→ **ABOUT THIS TASK**: Hunt through the entries for the word "voiceTargets" and copy each line in which it appears.

→ **MATERIAL SHOWN**:
/-- `ForceSilence` of the voice in slot `k` on handle `h`: key-off, attenuation 63 and release 15 of every operator,
frequency 0, in this order; the handle given back and the slot unbound (R176). Of a handle that is not allocated every
call is refused and skipped, and the slot is unbound (R311, log 10). -/
def State.silenced (s : State) (k : SlotId) (h : Handle) : State :=
  if s.allocd[h] = true then
    State.sends
      { s.freed h with
        slot := s.slot.set k slotReset
        chan := s.chan.set (physChan cvs h) (silentChan s h)
        percKey := Vector.ofFn (fun r => if h = roleHandle r then false else s.percKey[r])
        oper := (opsOf cvs s h).foldl (fun (o : Vector Oper 36) (n : OperId) => o.set n { o[n] with tl := 63, rr := 15 }) s.oper }
      (keyOffWrites s s.percKey [h] ++ silenceWrites s (opsOf cvs s h) ++ freqWrites (physChan cvs h) (silentChan s h))
  else { s with slot := s.slot.set k slotReset }

/-- The operators of the voice in slot `k` on handle `h` with their attenuations, ascending (R175). -/
def voiceTargets (s : State) (k : SlotId) (h : Handle) : List (OperId × BitVec 6) :=
  (opIndices cvs s h).filterMap (fun i => ((opsOf cvs s h)[i.val]?).map (fun n => (n, voiceAttenuation s k h i)))

/-- The connection bits of handle `h` set from an algorithm, where its type has that algorithm (R147). -/
def State.connected (s : State) (h : Handle) (alg : BitVec 2) : State :=
  let p := physChan cvs h
  match ctypeOf s h with
  | .twoOp | .kick => if alg.toNat < 2 then s.connect [p] (fun x => { x with cnt := alg.extractLsb' 0 1 }) else s
  | .fourOp =>
    (s.connect [p] (fun x => { x with cnt := alg.extractLsb' 1 1 })).connect [p + 3]
      (fun x => { x with cnt := alg.extractLsb' 0 1 })
  | .null | .snare | .tomTom | .cymbal | .hiHat => s

/-- Step (b) of ALGORITHM for the voice in slot `k` on handle `h`: the connection bits, then every attenuation of the voice,
as the new connection makes its operators carriers (R203). Of a handle that is not allocated nothing is written
(R311). -/
def State.algorithmVoice (alg : BitVec 2) (s : State) (k : SlotId) (h : Handle) : State :=
  if s.allocd[h] = true then (s.connected h alg).attenuate (voiceTargets (s.connected h alg) k h) else s

/-- The operators that SERVICE gives their modulation flags for the voice in slot `k` on handle `h`: none, unless the start
delay is exceeded for the first time (R243). -/
def lfoDue (s : State) (v : BitVec 16) (k : SlotId) (h : Handle) : List (OperId × BitVec 1 × BitVec 1) :=
  let P := s.patch[s.slot[k].midiCh]
  if s.slot[k].lfoTriggered = false ∧ P.lfoDelay.toNat * 32 < (counted s.slot[k].duration v).toNat then lfoTargets s P h else []

/-- SERVICE's first three steps for the voice in slot `k` on handle `h`: its counters, its LFO flag, and the modulation flags
with one register write for each operator, ascending (R242 to R244). They are no procedure calls, so they are made of a
handle that is not allocated too (log 9). -/
def State.timed (s : State) (v : BitVec 16) (k : SlotId) (h : Handle) : State :=
  State.sends
    { s with
      slot := s.slot.set k (s.slot[k].serviced s.patch[s.slot[k].midiCh] v)
      oper := (lfoDue s v k h).foldl (fun (o : Vector Oper 36) q => o.set q.1 (o[q.1].modulated q.2.1 q.2.2)) s.oper }
    ((lfoDue s v k h).map (fun q => (opReg q.1 0x20, (s.oper[q.1].modulated q.2.1 q.2.2).flagsByte cvs)))

/-- The release time of a handle's slowest operator is exceeded (R245 to R247). -/
def overdue (s : State) (h : Handle) (elapsed : Nat) : Bool :=
  match slowest s h with
  | some r => releaseOver r elapsed
  | none => false

/-- SERVICE for one slot: a bound one has its four steps, of which the last frees a Releasing voice whose release time is
exceeded (R241 to R247). -/
def State.serviceSlot (v : BitVec 16) (s : State) (k : SlotId) : State :=
  match s.slot[k].lchan with
  | none => s
  | some h =>
    if s.slot[k].releasing = true ∧ overdue s h (counted s.slot[k].releaseDuration v).toNat = true then
      (s.timed v k h).silenced k h
    else s.timed v k h

/-- The register writes of INIT (R261 steps 2 to 6): 1:05, 1:04, 0:BD; B0, A0, C0 of every channel; 20, 40, 60, 80, E0 of
every operator. -/
def initRegisters : List RegVal :=
  [((1, 0x05), 0x01), ((1, 0x04), 0x00), ((0, 0xBD), 0x00)]
    ++ (List.finRange 18).flatMap (fun c => [(chReg c 0xB0, 0x00), (chReg c 0xA0, 0x00), (chReg c 0xC0, 0x00)])
    ++ (List.finRange 36).flatMap (fun n =>
      [(opReg n 0x20, 0x00), (opReg n 0x40, 0x3F), (opReg n 0x60, 0x00), (opReg n 0x80, 0x0F), (opReg n 0xE0, 0x00)])

/-- The registers that R64 names, but for the two of DETECT. -/
def blockRegister (r : SetId × Byte) : Prop :=
  (∃ n : OperId, ∃ b ∈ ([0x20, 0x40, 0x60, 0x80, 0xE0] : List Byte), r = opReg n b)
    ∨ (∃ c : PhysId, ∃ b ∈ ([0xA0, 0xB0, 0xC0] : List Byte), r = chReg c b)
    ∨ r = (0, 0xBD) ∨ r = (1, 0x04) ∨ r = (1, 0x05)

/-- The table of reset values (R50), with `PATCH_DEFAULT` (R41). -/
def HoldsResetValues (s : State) : Prop :=
  (∀ c : PhysId, s.ctype[c] = .twoOp) ∧ (∀ h : Handle, s.allocd[h] = false)
  ∧ (∀ c : PhysId, s.free2[c] = true) ∧ (∀ c : PhysId, s.free4[c] = false)
  ∧ s.percEnabled = false ∧ (∀ r : RoleId, s.percKey[r] = false) ∧ s.fourOpMask = 0
  ∧ (∀ c : PhysId, s.chan[c] = { fnum := 0, block := 0, keyOn := 0, out := 0, fb := 0, cnt := 0 })
  ∧ (∀ n : OperId, s.oper[n] =
      { trem := 0, vib := 0, sus := 0, ksr := 0, mult := 0, ksl := 0
        tl := 63, ar := 0, dr := 0, sl := 0, rr := 15, ws := 0 })
  ∧ (∀ m : MidiId, s.patch[m].ctype = .twoOp ∧ s.patch[m].algorithm = 0 ∧ s.patch[m].out = 0b0011 ∧ s.patch[m].fb = 0
      ∧ s.patch[m].volume = 63 ∧ s.patch[m].bendCents = 0 ∧ s.patch[m].pedal = false ∧ s.patch[m].lfoDelay = 0
      ∧ ∀ i : Fin 4, s.patch[m].op[i] =
        { ar := 11, dr := 1, sl := 5, rr := 7, ws := 0, level := 63, ksl := 0, mult := 1
          trem := 0, vib := 0, sus := 1, ksr := 0, velSens := 32 })
  ∧ (∀ k : SlotId, s.slot[k] =
      { midiCh := 0, note := 0, velocity := 0, lchan := none, duration := 0, releaseDuration := 0
        releasing := false, sustained := false, lfoTriggered := false })
  ∧ s.result = 0x0000 ∧ s.busy = false

/-- The bits of a command word that select the command or are one of its used fields (R81, R83). -/
def usedBits : Instr → Word
  | .nop | .init | .detect | .percEnable | .percDisable => 0xFF000000
  | .noteOff .. | .getOpType .. => 0xFFFFFF00
  | .service .. => 0xFF00FFFF
  | .alloc .. | .free .. | .keyOn .. | .keyOff .. | .getOpCount .. => 0xFFFF0000
  | .setOutput .. | .setFeedback .. | .setAlgorithm .. => 0xFFFF00FF
  | .noteOn .. | .ctrl .. | .ctrlProgram .. | .ctrlVolume .. | .ctrlAlgorithm .. | .ctrlFeedback .. | .ctrlOutput ..
  | .ctrlLfoDelay .. | .ctrlOpAttack .. | .ctrlOpDecay .. | .ctrlOpSustain .. | .ctrlOpRelease .. | .ctrlOpWaveform ..
  | .ctrlOpLevel .. | .ctrlOpKsl .. | .ctrlOpMult .. | .ctrlOpTremolo .. | .ctrlOpVibrato .. | .ctrlOpSusflag ..
  | .ctrlOpEnvscale .. | .ctrlOpVelsens .. | .ctrlSustainPedal .. | .ctrlAllSoundOff .. | .ctrlAllNotesOff ..
  | .pitchBend .. | .setOpAttack .. | .setOpDecay .. | .setOpSustain .. | .setOpRelease .. | .setOpWaveform ..
  | .setOpAttenuation .. | .setOpKsl .. | .setOpMult .. | .setOpTremolo .. | .setOpVibrato .. | .setOpSusflag ..
  | .setOpEnvscale .. | .setFreq .. => 0xFFFFFFFF

/-- The channel and value operands of a controller of the map (R88, R200). -/
def ctrlOperands : Instr → Option (Byte × Byte)
  | .ctrlProgram a c | .ctrlVolume a c | .ctrlAlgorithm a c | .ctrlFeedback a c | .ctrlOutput a c | .ctrlLfoDelay a c
  | .ctrlSustainPedal a c | .ctrlAllSoundOff a c | .ctrlAllNotesOff a c => some (a, c)
  | .ctrlOpAttack a _ c | .ctrlOpDecay a _ c | .ctrlOpSustain a _ c | .ctrlOpRelease a _ c | .ctrlOpWaveform a _ c
  | .ctrlOpLevel a _ c | .ctrlOpKsl a _ c | .ctrlOpMult a _ c | .ctrlOpTremolo a _ c | .ctrlOpVibrato a _ c
  | .ctrlOpSusflag a _ c | .ctrlOpEnvscale a _ c | .ctrlOpVelsens a _ c => some (a, c)
  | _ => none

/-- The MIDI channel operand of NOTE_ON, NOTE_OFF, CTRL and PITCH_BEND (R82). -/
def midiOperand : Instr → Option Byte
  | .noteOn a _ _ | .noteOff a _ | .ctrl a _ _ | .pitchBend a _ => some a
  | i => (ctrlOperands i).map (·.1)

/-- The handle operand of a mutating command (R121). -/
def handleOperand : Instr → Option Nat
  | .free a | .keyOn a | .keyOff a | .setOutput a _ | .setFeedback a _ | .setAlgorithm a _ => some a.toNat
  | .setOpAttack a _ _ | .setOpDecay a _ _ | .setOpSustain a _ _ | .setOpRelease a _ _ | .setOpWaveform a _ _
  | .setOpAttenuation a _ _ | .setOpKsl a _ _ | .setOpMult a _ _ | .setOpTremolo a _ _ | .setOpVibrato a _ _
  | .setOpSusflag a _ _ | .setOpEnvscale a _ _ => some a.toNat
  | .setFreq h _ => some h.toNat
  | _ => none

/-- The operator index, value and field width of a SET_OP_* command (R133 to R144). -/
def setOpOperands : Instr → Option (Byte × Byte × Nat)
  | .setOpAttack _ b c | .setOpDecay _ b c | .setOpSustain _ b c | .setOpRelease _ b c | .setOpMult _ b c => some (b, c, 4)
  | .setOpWaveform _ b c => some (b, c, 3)
  | .setOpAttenuation _ b c => some (b, c, 6)
  | .setOpKsl _ b c => some (b, c, 2)
  | .setOpTremolo _ b c | .setOpVibrato _ b c | .setOpSusflag _ b c | .setOpEnvscale _ b c => some (b, c, 1)
  | _ => none

/-- A command that allocates a channel (R27). -/
def allocates : Instr → Bool
  | .alloc _ | .noteOn .. => true
  | _ => false

/-- A command that may give a handle out or take it back: ALLOC and FREE, NOTE_ON, the two forced silences of a MIDI
channel, SERVICE (R150, R172, R176). -/
def movesHandles : Instr → Bool
  | .alloc _ | .free _ | .noteOn .. | .ctrlProgram .. | .ctrlAllSoundOff .. | .service _ => true
  | _ => false

/-- A command that writes patches: CTRL and PITCH_BEND (R40, R181). -/
def writesPatches (i : Instr) : Bool :=
  match i with
  | .pitchBend .. => true
  | _ => (ctrlOperands i).isSome

end Sys2Proof.Machine
end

→ **SOLUTION TO THE EXERCISE**:
def voiceTargets (s : State) (k : SlotId) (h : Handle) : List (OperId × BitVec 6) :=
  if s.allocd[h] = true then (s.connected h alg).attenuate (voiceTargets (s.connected h alg) k h) else s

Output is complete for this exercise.